Starting in July 2013, a voluntary deferral for OAS pensions is proposed for introduction. This will provide eligible Canadians the option of deferring their take-up of their OAS pensions by up to five years past the age of eligibility, and for them to subsequently receive a higher actuarially adjusted pension. The voluntary deferral of the OAS pension will be available between the ages of 65 and 70, until the age of eligibility is increased, at which point it will start moving and gradually reach age 67 to 72 in parallel with the increase. The actuarial adjustment to the OAS benefit will be 0.6% per month, or 7.2% for a full year of deferral. Over five years, the maximum increase to the OAS benefit would be 36%, which would be paid to recipients for the rest of their lives and be fully indexed to the consumer price index, as are all OAS benefits.
Lastly, the third initiative concerns what is called proactive enrolment.
This initiative will allow the Minister of HRSDC to waive the requirement for an application, thus allowing for the introduction of automatic enrolment of seniors where the department has sufficient information to satisfy its integrity requirement. Where the available information is not deemed sufficient to automatically enrol a senior, the available information will be used to pre-fill the application form. We refer to this as a streamlined application process, which will make it easier for seniors to apply for the OAS benefit. This initiative will be implemented over a period of four years, beginning in 2013, and be fully in place in 2016.
Mr. Chair, that concludes my introduction.
If you wish, my colleague Ms. Martel can briefly explain the most important sections, the most important clauses.
or the more salient clauses involved.
Mr. Wayne Marston:
Thank you, Chair.
I have a little bit of a struggle here, because we hear about the comparisons you've done, the study of the relationship between the costs and GDP, but we can't get to the place of understanding what the savings or costs are relative to this change.
Part of what we try to make our decisions on, at least on this side of the table, are the actual figures and the dollars and cents involved. Clearly, this is being approached from the standpoint of the government that they feel there's a need to protect this program by making this change, and thus they will save a certain amount of money.
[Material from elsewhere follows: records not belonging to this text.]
-- ==== Sys2Proof/Machine/Sha3.lean ====
section
/-! DEFINITION. SHA3-256, the hash that R332 and R389 name. PRESUMED: the function of FIPS 202, which the spec names and does
not define (notes/assumptions/10). -/

namespace Sys2Proof.Machine

/-- The state of the hash: five sheets, each of five lanes; lane `y` of sheet `x` takes doubleword x + 5y of a block. -/
abbrev Sheets := List (List Word)

/-- A lane, its coordinates modulo 5. -/
def Sheets.lane (a : Sheets) (x y : Nat) : Word := (a.getD (x % 5) []).getD (y % 5) 0

/-- The sheets with one lane replaced. -/
def Sheets.put (a : Sheets) (x y : Nat) (w : Word) : Sheets := a.modify (x % 5) fun sheet => sheet.set (y % 5) w

/-- The sum of the lanes of a sheet, each column's parity a bit of it. -/
def Sheets.sum (a : Sheets) (x : Nat) : Word := (a.getD (x % 5) []).foldl (· ^^^ ·) 0

/-- Every sheet is changed by the sums of its two neighbours, that of the next one rotated by 1. -/
def Sheets.mixed (a : Sheets) : Sheets :=
  a.mapIdx fun x sheet =>
    let both := a.sum (x + 4) ^^^ (a.sum (x + 1)).rotateLeft 1
    sheet.map (both ^^^ ·)

/-- The lanes but that at (0, 0) move along their one orbit, from (x, y) to (y, 2x + 3y), and are rotated on the way by the
triangular numbers; `n` of them are still to move, the next, number `t`, from (x, y). -/
def Sheets.moved (a : Sheets) : (n t x y : Nat) → Sheets → Sheets
  | 0, _, _, _, out => out
  | n + 1, t, x, y, out =>
    let to_ := (2 * x + 3 * y) % 5
    a.moved n (t + 1) y to_ (out.put y to_ ((a.lane x y).rotateLeft (t * (t + 1) / 2 % 64)))

/-- Every lane is changed by the two lanes after it in its row, the first of them complemented. -/
def Sheets.joined (a : Sheets) : Sheets :=
  a.mapIdx fun x sheet => sheet.mapIdx fun y w => w ^^^ (a.lane (x + 2) y &&& ~~~a.lane (x + 1) y)

/-- One step of the register whose low bits make the round constants: times x, modulo x^8 + x^6 + x^5 + x^4 + 1. -/
def constantStep (r : Nat) : Nat := if r < 128 then 2 * r else (2 * r) ^^^ 0x171

/-- The constant of the round that begins with the register at `r`: `n` bits still to come, the next at place 2^j - 1;
with the register after it. -/
def roundConstant : (n j r : Nat) → Word × Nat
  | 0, _, r => (0, r)
  | n + 1, j, r =>
    let rest := roundConstant n (j + 1) (constantStep r)
    (rest.1 ||| (BitVec.ofNat 64 (r % 2) <<< (2 ^ j - 1)), rest.2)

/-- The permutation: `n` rounds from register `r` on. -/
def Sheets.permuted : (n r : Nat) → Sheets → Sheets
  | 0, _, a => a
  | n + 1, r, a =>
    let c := roundConstant 7 0 r
    let b := a.mixed
    let d := (b.moved 24 1 1 0 b).joined
    Sheets.permuted n c.2 (d.put 0 0 (d.lane 0 0 ^^^ c.1))

/-- Bytes of a block of SHA3-256. -/
def sha3Block : Nat := 136

/-- A message padded to whole blocks: suffix 01, then the pad 10*1. -/
def sha3Padded (msg : List Byte) : List Byte :=
  let free := sha3Block - msg.length % sha3Block
  if free = 1 then msg ++ [0x86] else msg ++ 0x06 :: (List.replicate (free - 2) 0 ++ [0x80])

/-- A block is added to the sheets, which are then permuted. -/
def Sheets.absorbed (a : Sheets) (block : List Byte) : Sheets :=
  Sheets.permuted 24 1 (a.mapIdx fun x sheet => sheet.mapIdx fun y w =>
    w ^^^ .ofNat 64 (leNat ((block.drop (8 * (x + 5 * y))).take 8)))

/-- `n` blocks are absorbed. -/
def Sheets.absorbAll : (n : Nat) → Sheets → List Byte → Sheets
  | 0, a, _ => a
  | n + 1, a, bs => Sheets.absorbAll n (a.absorbed (bs.take sha3Block)) (bs.drop sha3Block)

/-- SHA3-256 of a message (R332, R389, notes/assumptions/10). -/
def sha3 (msg : List Byte) : List Byte :=
  let padded := sha3Padded msg
  let a := Sheets.absorbAll (padded.length / sha3Block) (List.replicate 5 (List.replicate 5 0)) padded
  (List.range 4).flatMap fun x => leBytes 8 (a.lane x 0).toNat

end Sys2Proof.Machine
end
Our job, on the other hand, is to look at the proposed amount of money they're saving and ask ourselves if it is valid, is it real, does it match what we're hearing elsewhere? We're pretty well handcuffed here if we can't get someone to tell us what those savings are. I'm not asking you this as a question; it's a comment. Somebody someplace visibly told you not to give this committee that information. That's very difficult to accept here.
With all due respect to yourself, I think you've conducted yourself very well here, and I don't mind saying that publicly. You've been put in a very untenable position in this, but it is very troubling.
We're talking about making a change for those two years. Anybody on Ontario disability when they reached age 65 would have gone to more money than they had a month, and now they'll have to wait an extra two years. The finance minister has said he'll cover the cost for the provinces, but these people will get less money than they would have done with the transition.
If you have somebody who is 59 years of age and has lost their job and can't get back to work and are on employment insurance and they run out of that and go onto welfare, in Ontario the municipality pays that. There are two years there where they would have gone from social assistance to a little bit better with OAS and GIS, if that's all they have in this world, but now they've got to wait two years.
When we talk about the cost to society, that's what we're talking about. The fact is that this offloading is more than offloading costs to the provinces, this has direct impact on the lives of those people. It puts us in an untenable position as well when we can't get the real figures. I guess you can appreciate the frustration on this side. We understand yours, sir.
I'll offer it one more time. You can't give us the savings cost of the transfer of the cost of this to the provinces--is that correct?